Chapter 2. Introducing XAML: A Declarative Way to Create Windows UIs

Before the appearance of .NET 3.0, web applications were written with "markup languages" such as HTML and Windows applications were not. We may have dragged controls onto forms, but the creation of the controls and their properties was managed by the development environment, or you instantiated them programmatically at runtime.

.NET 3.0 changed all that with the introduction of the eXtensible Application Markup Language, or XAML (pronounced "zamel," to rhyme with "camel"). There are two key things to know about XAML:

  1. It is a markup language for creating Windows applications, just as HTML is a markup language for creating web applications.

  2. Almost every XAML object has a corresponding Common Language Runtime (CLR) object; most of what you can create declaratively in XAML you can also create programmatically in C#, and vice versa.

The goal of this chapter is to provide an overview of XAML and how it is used in creating user experiences.
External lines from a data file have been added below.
-- ==== Sys2Proof/Machine/Codes.lean ====
section
/-! DEFINITION. Every status, event and alarm code, under the name the spec gives it (R11 to R14, R548). The three spaces are
separate: one number may be a status, an event and an alarm. -/

namespace Sys2Proof.Machine

/-! ### Status codes -/

/-- R78 step 1. -/
abbrev ST_BOOT_HEADER_BAD : Nat := 0x0E01
/-- R78 step 2. -/
abbrev ST_BOOT_MANIFEST_BAD : Nat := 0x0E02
/-- R78 step 3. -/
abbrev ST_BOOT_SIG_YILDOM : Nat := 0x0E03
/-- R78 step 4. -/
abbrev ST_BOOT_SIG_OWNER : Nat := 0x0E04
/-- R78 step 5. -/
abbrev ST_BOOT_DIGEST : Nat := 0x0E05
/-- R78 step 6. -/
abbrev ST_BOOT_ROLLBACK : Nat := 0x0E06
/-- R78 step 7. -/
abbrev ST_BOOT_ROLE : Nat := 0x0E07
/-- R79. -/
abbrev ST_BOOT_SCHEMA : Nat := 0x0E08
/-- R82. -/
abbrev ST_BOOT_TRIAL_EXHAUSTED : Nat := 0x0E09
/-- R89. -/
abbrev ST_BOOT_RESTART_REFUSED : Nat := 0x0E0A
/-- Descriptor unfetched when its ring or block was disabled (R129). -/
abbrev ST_ENGINE_CANCELLED : Nat := 0x1301
/-- Ring full at DPOST. -/
abbrev ST_ENGINE_RING_FULL : Nat := 0x1302
/-- Ring disabled at DPOST. -/
abbrev ST_ENGINE_RING_OFF : Nat := 0x1303
/-- Descriptor named an address not reachable by DMA (R126). -/
abbrev ST_ENGINE_ADDR_FAULT : Nat := 0x1304
/-- Descriptor BLOCK differs from its ring's TARGET block, or its OPCODE is undefined where the block names no status of its own (R130). -/
abbrev ST_ENGINE_HEADER : Nat := 0x1305
/-- Command slot busy (R144). -/
abbrev ST_MC_BUSY : Nat := 0x0F01
/-- Enable without a prior INV_ALL (R146). -/
abbrev ST_MC_NOT_INVALIDATED : Nat := 0x0F02
/-- Locked fill found no way (R143). -/
abbrev ST_MC_LOCK_LIMIT : Nat := 0x0F03
/-- Descriptor read a poisoned HBM word (R134). -/
abbrev ST_MC_POISON : Nat := 0x0F04
/-- Descriptor read a unit failing CRC (R155). -/
abbrev ST_HEM_CRC : Nat := 0x0201
/-- Stream ended before DECL_LEN (R248). -/
abbrev ST_DIGEST_LEN_SHORT : Nat := 0x0301
/-- Stream exceeded DECL_LEN (R248). -/
abbrev ST_DIGEST_LEN_LONG : Nat := 0x0302
/-- Named HMAC slot empty (R250). -/
abbrev ST_DIGEST_SLOT_EMPTY : Nat := 0x0303
/-- COMPARE found a different result (R246). -/
abbrev ST_DIGEST_MISMATCH : Nat := 0x0304
/-- Index outside the named region (R255). -/
abbrev ST_MATCH_INDEX_RANGE : Nat := 0x0401
/-- Region not valid (R255). -/
abbrev ST_MATCH_REGION_OFF : Nat := 0x0402
/-- ORIG_LEN exceeds the output limit (R291). -/
abbrev ST_PRESS_LIMIT : Nat := 0x0501
/-- Stream-class output space exhausted on a resumable channel (R286). -/
abbrev ST_PRESS_OUT_FULL : Nat := 0x0502
/-- Output space exhausted on a whole-job channel (R289). -/
abbrev ST_PRESS_OVERFLOW : Nat := 0x0503
/-- Data-class output not smaller than DST_LEN (R285). -/
abbrev ST_PRESS_NO_GAIN : Nat := 0x0504
/-- Invalid header or token stream, or length not as expected (R291). -/
abbrev ST_PRESS_FORMAT : Nat := 0x0505
/-- Output CRC-32C differs from CHECK (R291). -/
abbrev ST_PRESS_CHECK : Nat := 0x0506
/-- Source shorter than its tokens (R291). -/
abbrev ST_PRESS_LEN_SHORT : Nat := 0x0507
/-- Source longer than its padded stream (R291). -/
abbrev ST_PRESS_LEN_LONG : Nat := 0x0508
/-- RESUME on a channel not SUSPENDED (R288). -/
abbrev ST_PRESS_NO_STATE : Nat := 0x0509
/-- Descriptor field outside the limits of R273 or R279. -/
abbrev ST_PRESS_FIELD : Nat := 0x050A
/-- Compress lane's check decoder disagreed, or a decompress lane reported a fatal error (R290). -/
abbrev ST_PRESS_SELF_CHECK : Nat := 0x050B
/-- Named slot EMPTY (R302, R310). -/
abbrev ST_CIPHER_SLOT_EMPTY : Nat := 0x0601
/-- Type, use or length does not suit the operation (R302). -/
abbrev ST_CIPHER_KEY_TYPE : Nat := 0x0602
/-- TARGET not EMPTY (R302). -/
abbrev ST_CIPHER_SLOT_BUSY : Nat := 0x0603
/-- KW integrity check failed (R307). -/
abbrev ST_CIPHER_UNWRAP_FAIL : Nat := 0x0604
/-- GCM tag mismatch (R304). -/
abbrev ST_CIPHER_TAG : Nat := 0x0605
/-- Pair check failed (R297). -/
abbrev ST_CIPHER_PAIR_MISMATCH : Nat := 0x0606
/-- Stream ended before DECL_LEN (R306). -/
abbrev ST_CIPHER_LEN_SHORT : Nat := 0x0607
/-- Stream exceeded DECL_LEN (R306). -/
abbrev ST_CIPHER_LEN_LONG : Nat := 0x0608
/-- Descriptor field outside its limits (R302). -/
abbrev ST_CIPHER_FIELD : Nat := 0x0609
/-- Entropy health tests failing (R309). -/
abbrev ST_CIPHER_DRBG : Nat := 0x060A
/-- Request outside the limits of R351. -/
abbrev ST_PARITY_FIELD : Nat := 0x0701
/-- CHECK found a difference (R351). -/
abbrev ST_PARITY_MISMATCH : Nat := 0x0702
/-- Lease move asked of the co-head (R409). -/
abbrev ST_SEAM_NOT_MANAGER : Nat := 0x0C01
/-- Lease move to a head not in service (R409). -/
abbrev ST_SEAM_PEER_NOT_READY : Nat := 0x0C02
/-- Write without a current grant, or from a FENCED head (R427). -/
abbrev ST_SPOKE_NO_GRANT : Nat := 0x0801
/-- Stream generation below the record's (R427). -/
abbrev ST_SPOKE_GEN_STALE : Nat := 0x0802
/-- Check field or packed-strip check failed (R426, R427). -/
abbrev ST_SPOKE_CHECK : Nat := 0x0803
/-- CLOSE names an image not held (R426). -/
abbrev ST_SPOKE_CLOSE_GAP : Nat := 0x0804
/-- Read of a strip not stored (R428). -/
abbrev ST_SPOKE_NOT_STORED : Nat := 0x0805
/-- Unknown opcode or wrong payload length (R420). -/
abbrev ST_SPOKE_FIELD : Nat := 0x0806
/-- Lease frame with another ARRAY_ID (R432). -/
abbrev ST_SPOKE_ARRAY_ID : Nat := 0x0807
/-- Lease frame from a FENCED head (R432). -/
abbrev ST_SPOKE_FENCED : Nat := 0x0808
/-- LEASE_GEN below the record's (R432). -/
abbrev ST_SPOKE_LEASE_STALE : Nat := 0x0809
/-- SEND on a port that is down (R433). -/
abbrev ST_SPOKE_LINK_DOWN : Nat := 0x080A
/-- Write refused in READ_ONLY (R464). -/
abbrev ST_FTL_SHELF_FULL : Nat := 0x0A01
/-- No PLB room (R452). -/
abbrev ST_FTL_BUFFER_FULL : Nat := 0x0A02
/-- Clearing copy's target failed (R461). -/
abbrev ST_FTL_COPY_RETARGET : Nat := 0x0A03
/-- Die reported program failure (R491). -/
abbrev ST_FLASH_PROG_FAIL : Nat := 0x0901
/-- Die reported erase failure. -/
abbrev ST_FLASH_ERASE_FAIL : Nat := 0x0902
/-- A sector failed to decode or read erased (R489). -/
abbrev ST_FLASH_UNCORR : Nat := 0x0903
/-- Every requested sector or plane erased (R489). -/
abbrev ST_FLASH_ERASED : Nat := 0x0904
/-- Block's erase is suspended (R489, R493). -/
abbrev ST_FLASH_BLOCK_ERASING : Nat := 0x0905
/-- Decoded sector failed a check (R498). -/
abbrev ST_FLASH_CHECK : Nat := 0x0906
/-- CRC-64 differs from the data (R497). -/
abbrev ST_FLASH_CHECK_WRITE : Nat := 0x0907
/-- Operation exceeded twice its profile time; die reset. -/
abbrev ST_FLASH_TIMEOUT : Nat := 0x0908
/-- Nothing to suspend or resume (R493). -/
abbrev ST_FLASH_NO_ERASE : Nat := 0x0909
/-- Queued at POWER_FAIL_N (R500). -/
abbrev ST_FLASH_POWER_FAIL : Nat := 0x090A
/-- LUN queue full (R485). -/
abbrev ST_FLASH_QUEUE_FULL : Nat := 0x090B
/-- Channel not enabled (R485, R499). -/
abbrev ST_FLASH_CHANNEL_OFF : Nat := 0x090C
/-- Die absent (R485). -/
abbrev ST_FLASH_NO_DIE : Nat := 0x090D
/-- Retries exhausted (R512). -/
abbrev ST_RDMA_RETRY_EXCEEDED : Nat := 0x0B01
/-- Data exceeded its declared length (R515). -/
abbrev ST_RDMA_LEN_LONG : Nat := 0x0B02
/-- Data fell short of its declared length (R515). -/
abbrev ST_RDMA_LEN_SHORT : Nat := 0x0B03
/-- NAK Invalid Request or Remote Access Error received. -/
abbrev ST_RDMA_REMOTE_ERROR : Nat := 0x0B04
/-- Outstanding work on a QP in error. -/
abbrev ST_RDMA_FLUSHED : Nat := 0x0B05
/-- Operation not allowed on a spray QP (R519). -/
abbrev ST_RDMA_SPRAY_OP : Nat := 0x0B06

/-! ### Event codes -/

/-- Head entered LOCKED. -/
abbrev EV_EPOCH_REF_ACQUIRED : Nat := 0x0101
/-- A slew reached its target. -/
abbrev EV_EPOCH_SLEW_DONE : Nat := 0x0102
/-- An activity was deferred by R54. -/
abbrev EV_EPOCH_SLICE_DEFERRED : Nat := 0x0103
/-- Shelf saw the other head's mark beyond the threshold (R50). -/
abbrev EV_EPOCH_MARK_SKEW : Nat := 0x0104
/-- A lower-ranked copy was booted. -/
abbrev EV_BOOT_COPY_FALLBACK : Nat := 0x0E01
/-- Part reached READY. -/
abbrev EV_BOOT_READY : Nat := 0x0E02
/-- Rollback floor raised (R88). -/
abbrev EV_BOOT_FLOOR_RAISED : Nat := 0x0E03
/-- Store to a sequencer from outside the flash-ROM range (R121). -/
abbrev EV_ENGINE_SEQ_WRITE_BLOCKED : Nat := 0x1301
/-- Single-bit error corrected in HBM or the MC. -/
abbrev EV_MC_CORRECTED : Nat := 0x0F01
/-- A unit failed CRC. -/
abbrev EV_HEM_CRC : Nat := 0x0201
/-- INGEST granted less than its demand (R167). -/
abbrev EV_HEM_ADMIT_THROTTLED : Nat := 0x0202
/-- Uncommitted record discarded (R160). -/
abbrev EV_HEM_TORN : Nat := 0x0203
/-- Hem reinitialised (R159). -/
abbrev EV_HEM_REINIT : Nat := 0x0204
/-- An RDMA association ended by disconnect or keep-alive expiry (R180). -/
abbrev EV_NVME_ASSOC_END : Nat := 0x0D01
/-- A Firmware Commit wrote a slot (R199). -/
abbrev EV_NVME_FW_COMMITTED : Nat := 0x0D02
/-- NVM Subsystem Reset ignored because the peer is not in service (R200). -/
abbrev EV_NVME_RESTART_REFUSED : Nat := 0x0D03
/-- The head's effective power state changed (R195). -/
abbrev EV_NVME_PS_CHANGE : Nat := 0x0D04
/-- A request was preempted (R249). -/
abbrev EV_DIGEST_PREEMPT : Nat := 0x0301
/-- Key matched, verify failed (R253). -/
abbrev EV_MATCH_FALSE_HIT : Nat := 0x0401
/-- Uncorrectable verify record; entry invalidated (R253). -/
abbrev EV_MATCH_VERIFY_ECC : Nat := 0x0402
/-- Mirrored copies disagreed (R254). -/
abbrev EV_MATCH_MIRROR_DIFF : Nat := 0x0403
/-- Shard insert dropped (R265). -/
abbrev EV_MATCH_INSERT_DROPPED : Nat := 0x0404
/-- Shelf shard rebuild completed (R266). -/
abbrev EV_MATCH_SHARD_READY : Nat := 0x0405
/-- A SUSPENDED channel's state was discarded by a COMPRESS (R288). -/
abbrev EV_PRESS_STATE_DISCARDED : Nat := 0x0501
/-- A GCM request was preempted (R300). -/
abbrev EV_CIPHER_PREEMPT : Nat := 0x0601
/-- A slot was zeroed after revocation (R310). -/
abbrev EV_CIPHER_KEY_REVOKED : Nat := 0x0602
/-- A crypto-erase completed (R317). -/
abbrev EV_CIPHER_DOMAIN_ERASED : Nat := 0x0603
/-- FAIL recorded (R361). -/
abbrev EV_STRIPE_MEMBER_FAILED : Nat := 0x1101
/-- No MISSING member remains (R365). -/
abbrev EV_STRIPE_DARN_DONE : Nat := 0x1102
/-- A stripe was marked LOST (R367). -/
abbrev EV_STRIPE_LOST : Nat := 0x1103
/-- REFOLD_DONE recorded (R374). -/
abbrev EV_STRIPE_REFOLD_DONE : Nat := 0x1104
/-- Rinse rewrote a member (R376). -/
abbrev EV_STRIPE_RINSE_REPAIR : Nat := 0x1105
/-- An open stripe was closed at recovery (R355). -/
abbrev EV_STRIPE_RECOVERED_CLOSE : Nat := 0x1106
/-- A read-only shelf holds no strip (R368). -/
abbrev EV_STRIPE_EVACUATED : Nat := 0x1107
/-- A lane was retired (R384). -/
abbrev EV_SEAM_LANE_DOWN : Nat := 0x0C01
/-- Both copies passed, digests differed (R394). -/
abbrev EV_SEAM_DIGEST_DIFF : Nat := 0x0C02
/-- A copy failed its check field (R394). -/
abbrev EV_SEAM_CHECK_FAIL : Nat := 0x0C03
/-- Survivor admitted the lost group (R405). -/
abbrev EV_SEAM_TAKEOVER : Nat := 0x0C04
/-- Handback took effect (R408). -/
abbrev EV_SEAM_HANDBACK : Nat := 0x0C05
/-- Manager lease moved (R409). -/
abbrev EV_SEAM_LEASE_MOVED : Nat := 0x0C06
/-- A rejoining head entered service (R407). -/
abbrev EV_SEAM_REJOINED : Nat := 0x0C07
/-- A section or message was requested again, or discarded (R387, R391). -/
abbrev EV_SEAM_RESEND : Nat := 0x0C08
/-- Frame discarded (R421). -/
abbrev EV_SPOKE_FRAME_BAD : Nat := 0x0801
/-- Port retrained (R433). -/
abbrev EV_SPOKE_RETRAIN : Nat := 0x0802
/-- Resend on timeout (R423). -/
abbrev EV_SPOKE_REPLAY : Nat := 0x0803
/-- Resent tag with a different digest (R427). -/
abbrev EV_SPOKE_TAG_REUSE : Nat := 0x0804
/-- Block marked GROWN_BAD (R461, R463). -/
abbrev EV_FTL_GROWN_BAD : Nat := 0x0A01
/-- Power-safe item dropped at recovery (R468). -/
abbrev EV_FTL_ITEM_LOST : Nat := 0x0A02
/-- Page not applied at tag scan (R467). -/
abbrev EV_FTL_PARTIAL_PAGE : Nat := 0x0A03
/-- Dump completed (R453). -/
abbrev EV_FTL_DUMP_DONE : Nat := 0x0A04
/-- RECOVERY stage completed (R466). -/
abbrev EV_FTL_RECOVERED : Nat := 0x0A05
/-- A read needed soft decoding (R490). -/
abbrev EV_FLASH_SOFT_DECODE : Nat := 0x0901
/-- A die was reset after a timeout. -/
abbrev EV_FLASH_DIE_RESET : Nat := 0x0902
/-- Link up (R517). -/
abbrev EV_RDMA_PORT_UP : Nat := 0x0B01
/-- Link down (R517). -/
abbrev EV_RDMA_PORT_DOWN : Nat := 0x0B02
/-- QP entered error (R517). -/
abbrev EV_RDMA_QP_FATAL : Nat := 0x0B03
/-- Packet dropped at a full quota on a priority without PFC (R511). -/
abbrev EV_RDMA_PARK_DROP : Nat := 0x0B04
/-- Packet beyond the spray window (R522). -/
abbrev EV_RDMA_SPRAY_WINDOW_DROP : Nat := 0x0B05
/-- Session established (R530). -/
abbrev EV_REPL_SESSION_UP : Nat := 0x1201
/-- Duplicate or stale message discarded (R530, R537). -/
abbrev EV_REPL_DUP_DISCARD : Nat := 0x1202
/-- Key generation changed (R527). -/
abbrev EV_REPL_REKEY : Nat := 0x1203
/-- Replica point applied (R534). -/
abbrev EV_REPL_POINT : Nat := 0x1204
/-- RESYNC applied (R536). -/
abbrev EV_REPL_RESYNC_DONE : Nat := 0x1205
/-- POWER_FAIL_N took effect (R611). -/
abbrev EV_POWER_PF_ASSERT : Nat := 0x1001
/-- POWER_FAIL_N released with rails within tolerance (R611). -/
abbrev EV_POWER_PF_RELEASE : Nat := 0x1002
/-- Throttling began or ended (R610, R623). -/
abbrev EV_POWER_THROTTLE : Nat := 0x1003
/-- A domain was switched (R608). -/
abbrev EV_POWER_DOMAIN : Nat := 0x1004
By the end of this chapter you should have an appreciation of XAML as a declarative language, an understanding of the basic elements and attributes that you are likely to encounter when writing a .NET 3.5 application, and a fundamental appreciation for hand-crafting meaningful XAML applications. We will not cover every element in the XAML vocabulary, but we will cover the entire landscape of XAML, demonstrating all of its significant capabilities.